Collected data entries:
*** Block opens ***

/-- What the verdict join knows once the last byte has left the line PCS (R195). -/
structure LastByte where
  badLanes : List Lane
  pcs      : Bool
  fcs      : Bool
  deriving DecidableEq, Repr

/-- A packet from its header window to its commit or revocation (R193). -/
structure Packet where
  window : List Byte
  len    : Nat
  rxTime : BitVec 80
  slot   : Bool               -- holds a journal slot; otherwise store-and-forward
  rest   : List Byte          -- what follows the header window, once it has arrived
  refused : Option Nat        -- drop reason of a packet that was not admitted
  unread : Bool               -- a record it needs could not be read (R187)
  fetched : List Nat          -- flows whose fill it has waited for (R186, R188)
  lookup : Option Lookup
  decided : Option Decision
  last   : Option LastByte
  timedOut : Bool
  deriving DecidableEq, Repr

/-- A learn request (R162). -/
structure Learn where
  key    : List Byte
  digest : BitVec 40
  port   : Nat
  ready  : Bool               -- its packet has committed
  deriving DecidableEq, Repr

/-- Where an update descriptor comes from (05, Table updates). -/
inductive UpdSource where
  | go
  | stage (slot : Nat) (last : Bool)
  | ring (index : Nat) (last : Bool)
  deriving DecidableEq, Repr

/-- A descriptor waiting in the update engine. -/
structure UpdJob where
  source : UpdSource
  bytes  : List Byte
  after  : List (BitVec 40) := []  -- digests of the learn requests accepted before it, for a fence (R166)
  deriving DecidableEq, Repr

/-- The classifier beside its registers. -/
structure Cls where
  table     : Sparse (BitVec 80) := []  -- SRAM entries by index
  shadow    : Sparse (BitVec 128) := []  -- shadow entries in HBM by index
  profiles  : Sparse Word := []  -- operation by 8 x profile + op
  staged    : Sparse (Option Word) := []  -- staging copies, by 8192 x master + 8 x profile + word (R158)
  slots     : Sparse Byte := []  -- staged descriptors, byte by byte
  fifo      : List Nat := []  -- free flow IDs, oldest first
  cursor    : Nat := 0
  cursorEnd : Nat := 0
  learnBase : Nat := 0  -- learn range applied at INIT
  learnEnd  : Nat := 0
  learns    : List Learn := []  -- learn queue, oldest first
  lastTurn  : Option Bool := none  -- what the engine took last, a learn request or a host update (R170)
  punted    : List (BitVec 40 × Nat) := []  -- the 1,024 most recent punted digests and when
  puntBucket : Sparse (Nat × Nat) := []  -- per port: tokens in 1/1000000 punt used up, and since when
  updates   : List UpdJob := []
  badBuckets : List Nat := []  -- buckets with an uncorrectable error, by index / 4, until their reload (R155)
  restoreAt : Nat := 0  -- bank that a restore has reached (R178)
  aged      : List (BitVec 64) := []  -- aged list (R174)
  ringStatus : List (Nat × Nat) := []  -- completion statuses of the ring-1 buffer in progress
  deriving DecidableEq, Repr

def Cls.init : Cls := {}

/-- A resident state record (R185, R186). -/
structure CacheLine where
  flow   : Nat
  record : BitVec 512
  dirty  : Bool
  finger : Word
  kvalid : Bool
  deriving DecidableEq, Repr

/-- A key record (R181). -/
structure KeyRec where
  key       : List Byte := []
  valid     : Bool := false
  digest    : BitVec 40 := 0
  deriving DecidableEq, Repr

def KeyRec.init : KeyRec := {}

/-- State records initialised alike: a range of flows, or those of it that one stack's channels hold (R184, R238). -/
structure Fill where
  first : Nat
  count : Nat
  stack : Option Nat
  value : BitVec 512
  deriving DecidableEq, Repr

/-- The flow-state engine beside its registers. -/
structure Flow where
  recs      : Sparse (BitVec 512) := []  -- state records in HBM, where they differ from the fills
  fills     : List Fill := []  -- what unlisted state records hold, latest first
  keys      : Sparse KeyRec := []  -- key records in HBM
  cache     : List CacheLine := []  -- resident records, most recently used first
  staged    : Sparse (Option Word) := []  -- staged words by master and word (R182)
  stagedFor : Sparse (Option Nat) := []  -- flow a master's staged words belong to
  ports     : Sparse (List Packet) := []  -- packets of each line port in arrival order
  orders    : Nat := 0  -- action records received so far (R188)
  sweep     : Nat := 0  -- next flow the sweep visits
  sweepStart : Nat := 0  -- when the present sweep started
  refreshDue : Bool := false  -- the refresh pass of a Vigil exit has still to run (R213)
  deriving DecidableEq, Repr

def Flow.init : Flow := {}

/-! ### Packet buffer (07) -/

/-- A packet's record in the buffer (R220). -/
structure BufRec where
  num     : Nat
  port    : Nat
  len     : Nat
  cls     : Nat
  colour  : Nat
  flags   : Nat
  flow    : Nat
  umeta   : Nat
  time    : BitVec 40
  void    : Bool
  gone    : Bool            -- its page can no longer be reached: LOST when the dequeue comes to it (R234)
  mark    : Option (Nat × Bool)  -- DSCP, and whether the `MARK` condition held
  committed : Bool
  toWrite : Nat             -- its writes that have not completed (R218, R223)
  start   : Nat             -- the write pointer before it
  pages   : List Nat        -- the pages it lies in
  added   : Nat             -- how many of them were allocated for it
  bytes   : List Byte       -- the frame, its FCS last, as far as it has arrived
  deriving DecidableEq, Repr

/-- An ingress queue (R220-R227). -/
structure Queue where
  recs      : List BufRec := []
  pages     : List Nat := []  -- its pages from head to tail
  wptr      : Nat := 0  -- next free byte of the tail page
  first     : Sparse Nat := []  -- FIRST_REC of its pages (R220)
  avg       : Nat := 0  -- early-drop average, 1/256 KiB
  deriving DecidableEq, Repr

def Queue.init : Queue := {}

/-- The free pages of a channel, in their order: never-used pages from `next` to `top`, then the pages returned
(R222). -/
structure FreeList where
  next      : Nat := 0
  top       : Nat := 374784
  returned  : List Nat := []
  aban      : Option (Nat × List Nat) := none  -- the rest of an abandoned list, until the relocation scan (R234)
  deriving DecidableEq, Repr

def FreeList.init : FreeList := {}

/-- What a memory operation is for (R217). -/
inductive HbmKind where
  | flowRead (flow : Nat)            -- state record of a fill
  | keyRead (flow : Nat)             -- key record of a fill
  | packetRead (host num : Nat)
  | packetWrite (num : Nat)
  | writeBack (flow : Nat)
  | listRead (page : Nat)            -- link entry of a free page
  | listWrite (page : Nat)
  | linkWrite (page : Nat)           -- link entry of a queue's page, and its header
  | headWrite (page : Nat)
  | linkRead (q page next : Nat)     -- the same, read by the dequeue on its way to the next page
  | headRead (q page next : Nat)
  | shadowWrite (index : Nat)
  | shadowRead (index : Nat)
  | sweepRead (flow : Nat)
  | exportRead (flow : Nat)
  | recRead (flow : Nat)             -- bulk window
  | recWrite (flow : Nat)
  | testPages                        -- the batch of free pages that a self-test withholds (18, R471)
  | testLines                        -- the reserved lines of its channel
  deriving DecidableEq, Repr

/-- A memory operation (R216, R217). -/
structure HbmOp where
  kind   : HbmKind
  prio   : Nat
  ch     : Nat              -- channel 0 to 63
  off    : Nat              -- offset in the region or among the pages of the channel (R215)
  bytes  : Nat              -- 64 to 1,024
  retried : Bool            -- it has failed on a parity error once (R214)
  deriving DecidableEq, Repr

/-- One HBM stack's operations and mode registers. -/
structure Stack4 where
  waiting   : List HbmOp := []
  inflight  : List HbmOp := []
  modeRegs  : Sparse (BitVec 8) := []
  uncTimes  : List (Nat × Nat) := []  -- channel and time of recent uncorrectable reads (R235)
  relocating : List Nat := []  -- channels whose reserved content is being relocated
  deriving DecidableEq, Repr

def Stack4.init : Stack4 := {}

/-- One level of deficit round robin: deficits by member, and the member at which the loop stands, its turn begun or
not (R230). -/
structure Dwrr where
  deficit   : Sparse Nat := []
  pos       : Nat := 0
  turn      : Bool := false
  deriving DecidableEq, Repr

def Dwrr.init : Dwrr := {}

/-- The scheduler of a host port (R229, R230). -/
structure Sched where
  cls       : Dwrr := Dwrr.init  -- class level
  lp        : Sparse Dwrr := []  -- line-port level of each class
  pfc       : List Nat := []  -- priorities paused now
  txq       : List (BufRec × Nat) := []  -- packets selected, in order, and how many reads of their record are to come
  deriving DecidableEq, Repr

def Sched.init : Sched := {}

/-- The buffer manager. -/
structure Buf where
  queues    : Sparse Queue := []
  free      : Sparse FreeList := []
  rota      : Nat := 0  -- next channel in the allocation rotation
  lfsr      : BitVec 31 := 0x7FFFFFFF
  nextRec   : Nat := 0
  scheds    : Sparse Sched := []
  hbm       : Sparse Stack4 := []
  relocPages : Nat := 0  -- pages taken from the free lists for relocation (R237)
  spare     : List Nat := []  -- channels relocated into the spare
  withheld  : List Nat := []  -- pages an HBM test withholds (18, R471)
  deriving DecidableEq, Repr

def Buf.init : Buf := {}

/-! ### Egress and host lanes (08) -/

/-- A frame in an egress FIFO share (R260, R507). -/
structure EgFrame where
  len    : Nat               -- bytes without the tag
  bytes  : List Byte         -- the frame without its tag and FCS
  tag    : BitVec 64
  host   : Nat               -- first lane of the host port that carried it
  bad    : Bool              -- cut through, and failed after it had started
  deriving DecidableEq, Repr

/-- A line port's share of the egress FIFO. -/
structure Share where
  frames    : List EgFrame := []
  xoff      : Bool := false
  deriving DecidableEq, Repr

def Share.init : Share := {}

*** Block closes ***

■ **Work required**
Search the entries above for the string "host". Copy each line that holds it.

■ **Written answer**
  lastTurn  : Option Bool := none  -- what the engine took last, a learn request or a host update (R170)
  | packetRead (host num : Nat)
/-- The scheduler of a host port (R229, R230). -/
/-! ### Egress and host lanes (08) -/
  host   : Nat               -- first lane of the host port that carried it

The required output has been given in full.